Personal information
- Full name: Geoffrey Stuart Seaton
- Born: 6 March 1926 Brighton, Sussex, England
- Died: 18 November 2020 (aged 94) West Sussex, England
- Batting: Right-handed
- Bowling: Slow left-arm orthodox

Domestic team information
- 1946–1947: Cambridge University
- 1957: Oxford University

Career statistics
| Competition | First-class |
| Matches | 8 |
| Runs scored | 196 |
| Batting average | 15.07 |
| 100s/50s | –/1 |
| Top score | 51 |
| Catches/stumpings | 6/– |
- Source: Cricinfo, 30 June 2020

= Geoffrey Seaton =

English cricketer and British Army officer (1926–2020)

Geoffrey Stuart Seaton (6 March 1926 – 18 November 2020) was an English first-class cricketer and British Army officer.

Seaton was born at Kemp Town in Brighton on 6 March 1926. He attended Denstone College in Staffordshire before going up to Peterhouse, Cambridge.
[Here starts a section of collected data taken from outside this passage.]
/-- The offset of the generation that an application at the raw value now begins. -/
def offsetAfter (d : Device) (i : Increment) : BitVec 80 :=
  d.tim.offset + BitVec.ofInt 80 i.dOff.toInt - BitVec.ofInt 80 ((d.tim.raw.toNat : Int) * rateStep i / 16777216)

/-- The generation that an application at the raw value now begins. -/
def generationAfter (d : Device) (i : Increment) : Device :=
  newGeneration d (d.tim.gen + 1) d.tim.raw (BitVec.ofInt 48 (rateAfter d i)) (offsetAfter d i)

/-- What follows a new generation: the partner is told (R284), and a station that has an estimate acquires time (R400). -/
def generationTold (d : Device) : Device :=
  let t := mirrorActive d qTime (.time d.tim.rate d.tim.offset d.tim.gen d.tim.raw)
  if t.tim.cw.valid || t.tim.ccw.valid then acquireTime t else t

theorem applyIncrement_eq (d : Device) (i : Increment) : applyIncrement d i =
    if rateInRange (rateAfter d i) then generationTold (generationAfter d i)
    else { d with tim := { d.tim with evt := setBit d.tim.evt 0, staged := none } } := by
  obtain ⟨dOff, _ | dRate⟩ := i <;> rfl

theorem applyIncrement_of_in_range {i : Increment} (h : rateInRange (rateAfter d i) = true) :
    applyIncrement d i = generationTold (generationAfter d i) := by
  rw [applyIncrement_eq, if_pos h]

theorem applyIncrement_of_out_of_range {i : Increment} (h : ¬ rateInRange (rateAfter d i) = true) :
    applyIncrement d i = { d with tim := { d.tim with evt := setBit d.tim.evt 0, staged := none } } := by
  rw [applyIncrement_eq, if_neg h]

@[simp] theorem mirrorActive_tim (d : Device) (q : ReqNo) (m : MirMsg) : (mirrorActive d q m).tim = d.tim := by
  unfold mirrorActive mirrorQueue
  split <;> rfl

@[simp] theorem acquireTime_tim (d : Device) : (acquireTime d).tim = d.tim := by
  unfold acquireTime
  split <;> rfl

/-- The device with its time unit and its acquired flag replaced: beside what hush blanks, all that an application in range may change. -/
def withTime (d : Device) (tim : TimeUnit) (acquired : Bool) : Device :=
  { d with tim := tim, glb := { d.glb with acquired := acquired } }

theorem mirrorActive_hush (d : Device) (q : ReqNo) (m : MirMsg) (tim : TimeUnit) (acquired : Bool) :
    hush (withTime (mirrorActive d q m) tim acquired) = hush (withTime d tim acquired) := by
  unfold mirrorActive mirrorQueue
  split <;> rfl

theorem acquireTime_hush (d : Device) (tim : TimeUnit) (acquired : Bool) :
    hush (withTime (acquireTime d) tim acquired) = hush (withTime d tim acquired) := by
  unfold acquireTime
  split <;> rfl

theorem generationTold_cases (d : Device) : ∃ m, generationTold d = acquireTime (mirrorActive d qTime m) ∨
    generationTold d = mirrorActive d qTime m := by
  refine ⟨.time d.tim.rate d.tim.offset d.tim.gen d.tim.raw, ?_⟩
  simp only [generationTold]
  split
  · exact .inl rfl
  · exact .inr rfl

@[simp] theorem generationTold_tim (d : Device) : (generationTold d).tim = d.tim := by
  obtain ⟨m, h | h⟩ := generationTold_cases d <;> simp [h]

theorem generationTold_hush (d : Device) (tim : TimeUnit) (acquired : Bool) :
    hush (withTime (generationTold d) tim acquired) = hush (withTime d tim acquired) := by
  obtain ⟨m, h | h⟩ := generationTold_cases d
  · rw [h, acquireTime_hush, mirrorActive_hush]
  · rw [h, mirrorActive_hush]

theorem ftNow_generationTold (d : Device) (r : Raw) : ftNow (generationTold d) r = ftNow d r := by
  simp [ftNow]

/-- Fabric time at the boundary moves by the offset increment, to within 2^-16 ns (R193). -/
theorem ftNow_generationAfter {i : Increment} (h : rateInRange (rateAfter d i) = true) :
    ftNow (generationAfter d i) d.tim.raw = ftNow d d.tim.raw + BitVec.ofInt 80 i.dOff.toInt ∨
    ftNow (generationAfter d i) d.tim.raw = ftNow d d.tim.raw + BitVec.ofInt 80 i.dOff.toInt + 1 :=
  ftAt_of_rate_change (toNat_ofInt_of_rateInRange h) d.tim.offset _ _

theorem generationAfter_rate_of_dRate_none {i : Increment} (h : i.dRate = none) :
    (generationAfter d i).tim.rate = d.tim.rate := by
  simp [generationAfter, newGeneration, rateAfter, rateStep, h]

theorem ftNow_generationAfter_of_dRate_none {i : Increment} (h : i.dRate = none) :
    ftNow (generationAfter d i) d.tim.raw = ftNow d d.tim.raw + BitVec.ofInt 80 i.dOff.toInt := by
  have hoffset : (generationAfter d i).tim.offset = d.tim.offset + BitVec.ofInt 80 i.dOff.toInt := by
    simp [generationAfter, newGeneration, offsetAfter, rateStep, h]
  rw [ftNow, generationAfter_rate_of_dRate_none h, hoffset]
  exact ftAt_add_offset _ _ _ _

/-! ### The T edge (R189, R192) -/

@[simp] theorem spanTick_tim (d : Device) (sd : Side) : (spanTick d sd).tim = d.tim := by
  simp only [spanTick, newCell]
  split
  · rfl
  · split <;> simp

@[simp] theorem spanTick_glb (d : Device) (sd : Side) : (spanTick d sd).glb = d.glb := by
  simp only [spanTick, newCell]
  split
  · rfl
  · split <;> simp

/-- A T edge before any increment is applied: the raw counter, and the SPAN_DOWN cells of the failed sides. -/
def edgeTick (d : Device) : Device :=
  spanTick (spanTick { d with tim := { d.tim with raw := d.tim.raw + 1 } } .east) .west

@[simp] theorem edgeTick_tim (d : Device) : (edgeTick d).tim = { d.tim with raw := d.tim.raw + 1 } := by
  simp [edgeTick]

@[simp] theorem edgeTick_glb (d : Device) : (edgeTick d).glb = d.glb := by
  simp [edgeTick]

/-- The T edge at the moment of an application, the oldest increment taken off the list. -/
def boundaryEdge (d : Device) (rest : List Increment) : Device :=
  { edgeTick d with tim := { d.tim with raw := d.tim.raw + 1, incs := rest } }

theorem tEdge_of_incs_cons {i : Increment} {rest : List Increment} (h : d.tim.incs = i :: rest) :
    tEdge d = applyIncrement (boundaryEdge d rest) i := by
  have hincs : (edgeTick d).tim.incs = i :: rest := by simp [h]
  unfold edgeTick at hincs
  simp only [tEdge, hincs, boundaryEdge, edgeTick]
  simp

theorem incrementApply_runsTo {i : Increment} {rest : List Increment} (hup : Up s) (h : s.dev.tim.incs = i :: rest) :
    RunsTo .incrementApply s (applyIncrement (boundaryEdge s.dev rest) i) := by
  have hrun := LatticeMonitor.runsTo_of_exec_eq_latAct (exec_incrementApply s) hup
  simpa [h, tEdge_of_incs_cons h] using hrun

/-- Only the time unit, the acquired flag and what the partner is told differ after an application in range. -/
theorem boundaryEdge_told_hush (d : Device) (i : Increment) (rest : List Increment) :
    hush (withTime (generationTold (generationAfter (boundaryEdge d rest) i)) (edgeTick d).tim d.glb.acquired) =
      hush (edgeTick d) := by
  rw [generationTold_hush]
  simp only [withTime, generationAfter, newGeneration, boundaryEdge, ← edgeTick_glb d]

theorem incrementApply_runsTo_in_range {i : Increment} {rest : List Increment} (hup : Up s) (hincs : s.dev.tim.incs = i :: rest)
    (hrange : rateInRange (rateAfter s.dev i) = true) :
    RunsTo .incrementApply s (generationTold (generationAfter (boundaryEdge s.dev rest) i)) := by
  have happly := applyIncrement_of_in_range (d := boundaryEdge s.dev rest) hrange
  exact happly ▸ incrementApply_runsTo hup hincs

theorem incrementApply_runsTo_out_of_range {i : Increment} {rest : List Increment} (hup : Up s)
    (hincs : s.dev.tim.incs = i :: rest) (hrange : ¬ rateInRange (rateAfter s.dev i) = true) :
    RunsTo .incrementApply s { edgeTick s.dev with tim := { s.dev.tim with
      raw := s.dev.tim.raw + 1, incs := rest, evt := setBit s.dev.tim.evt 0, staged := none } } := by
  have happly := applyIncrement_of_out_of_range (d := boundaryEdge s.dev rest) hrange
  exact happly ▸ incrementApply_runsTo hup hincs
He played first-class cricket for Cambridge University in 1946 and 1947, making five appearances. He scored 123 runs in his five matches, averaging 17.57 and with a high score of 51.

After graduating from Cambridge, Seaton was commissioned into the British Army as a second lieutenant in the Royal Engineers, with promotion to lieutenant in January 1950. He was promoted to captain in January 1954.

While serving in the army, Seaton studied at Merton College, Oxford, in 1956 and 1957 on the Army Geodesy Course. He made a further three appearances in first-class cricket for Oxford University in 1957, scoring 73 runs with a high score of 26. He was promoted to major in January 1961, and retired from active service in January 1962.

Seaton died in West Sussex on 18 November 2020, at the age of 94.